By Levi Clancy for Student Reader on
Hydrogenosomes metabolize carbohydrates into ATP and H2.
Metabolism in the hydrogenosome is similar to anaerobic bacteria (via enzymes including PFO and ferredoxin) and mitochondria (via Krebs cycle enzymes that convert acetyl CoA into acetate and succinyl CoA which is then converted to succinate and ATP).
Mitochondria and hydrogenosomes likely share an ancestral organelle.
They share similar machinery used for protein translocation; similar signals used for protein translocation; phylogenetically related proteins (Hsp60); and a phylogenetically related ADP/ATP carrier protein.
There are three different theories as to how the hydrogenosome could have arisen: as converted mitochondria; from a common ancestor with mitochondria; or arose independently from mitochondria through different endosymbionts.

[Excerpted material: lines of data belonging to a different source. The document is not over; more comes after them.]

/-- A stop candidate combined (R85, R86): in a run state with no stop point, or below it, it becomes the stop point with
its reason primary, the previous primary reason joining the also-reasons, and RUNNING becomes STOPPING; otherwise its
reason joins the also-reasons; outside the run states it has no effect. The first stop point of a run, but for reason
GROUP, is offered to the other members of the group (R93), with whom the offer waits (assumption 9). A stop point below
the frontier rewinds the pipe (R120) and each board's link (R121): the ARMs of discarded steps are removed, and where one
had been sent a FLUSH is placed at the end with the flush-pending flag and the discarded range. Of which steps an ARM
counts as sent is held in the model's own field (assumption 13). -/
def Obligations.StopCandidateCombined : Prop :=
  ∀ (s : State) (k : Slot) (n : Nat) (r : StopReason),
    let p := s.part k
    let q := (candidate k n r s).part k
    (p.state.isRun = false → candidate k n r s = s)
    ∧ (p.state.isRun = true → p.stop = none →
      q.stop = some ⟨n, r⟩ ∧ q.also = p.also ∧ q.state = if p.state = .running then .stopping else p.state)
    ∧ (∀ point, p.state.isRun = true → p.stop = some point → n < point.step →
      q.stop = some ⟨n, r⟩ ∧ q.also = p.also.add point.primary.name
        ∧ q.state = if p.state = .running then .stopping else p.state)
    ∧ (∀ point, p.state.isRun = true → p.stop = some point → point.step ≤ n →
      candidate k n r s = s.setPart k { p with also := p.also.add r.name })
    ∧ (p.state.isRun = true → (p.stop = none ∨ ∃ point, p.stop = some point ∧ n < point.step) → n < p.frontier →
      q.pipe = p.pipe.filter (fun e => e.stage == .fired || decide (e.number ≤ n))
        ∧ q.firedFrontier = p.firedFrontier ∧ q.vt = p.vt ∧ q.fired = p.fired
        ∧ (∀ w, s.engine.item = some w →
          (candidate k n r s).engine.item = some (if w.slot = k then { w with void := true } else w))
        ∧ ∀ b, (s.board b).owner = some k →
          let l := s.link b
          let m := (candidate k n r s).link b
          let kept := l.order.filter fun i => match i with
            | .arm step _ _ => decide (step ≤ n)
            | _ => true
          (n < l.sentThrough → m = { l with
            order := kept ++ [.flush n], nextAck := some (n + 1), armsOut := 0, sentThrough := n, flushPending := true,
            discarded := some (n + 1, l.sentThrough), flushSent := false, pollAfterFlush := false })
          ∧ (l.sentThrough ≤ n → ∃ timer, m = { l with
              order := kept, nextAck := some (n + 1), armsOut := 0, timer := timer }
            ∧ timer = match l.timer with
              | .running ns => if l.donesOut = 0 ∧ l.flushPending = false ∧ l.pollOut = false then .stopped else .running ns
              | other => other))
    ∧ (p.frontier ≤ n → (candidate k n r s).links = s.links ∧ (candidate k n r s).engine = s.engine)
    ∧ (∀ b, (s.board b).owner ≠ some k → (candidate k n r s).link b = s.link b)
    ∧ ∀ j, j ≠ k → { (candidate k n r s).part j with groupStops := (s.part j).groupStops } = s.part j
      ∧ ((candidate k n r s).part j).groupStops
        = if p.state.isRun = true ∧ p.stop = none ∧ r.name ≠ .group ∧ p.group ≠ none ∧ (s.part j).group = p.group then
            (s.part j).groupStops ++ [k]
          else (s.part j).groupStops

Hydrogenosome origins are difficult to pinpoint because unlike mitochondria it has no genome. Over time the endosymbiont that evolved into the hydrogenosome transferred all of its genes to the nucleus.
Hydrogenosome function was identified by protein analysis.
Hydrogenosome function can be characterized as follows: isolate hydrogenosomes; fractionate samples; run on a 1D gel, using Zn chelating chromatography or Na2CO3 extraction; perform a gel trypsin digest; recover the tryptic peptides; use mass spectrometry to get the protein sequence; and run the sequence through databases.
From this, a pie chart can be made of hydrogenosomal proteins' function, revealing most to be small GTP-ases.
It turns out that the Hsp60 protein in the hydrogenosome branches with a monophyletic group (99%) composed exclusively of mitochondrial homologues and this branches right next to the proteobacteria group (73%) from which the mitochondria are thought to have arisen.
Organelles with a common origin are predicted to have common protein translocation signals and machinery. Incidentally, hydrogenosomal matrix proteins have mitochondrial-like targeting presequences. To determine if this signal is necessary for organelle targeting in vitro and in vivo, membrane translocation components may be characterized. These components must have evolved as the endosymbiont was converted to an organelle, revealing the evolutionary history.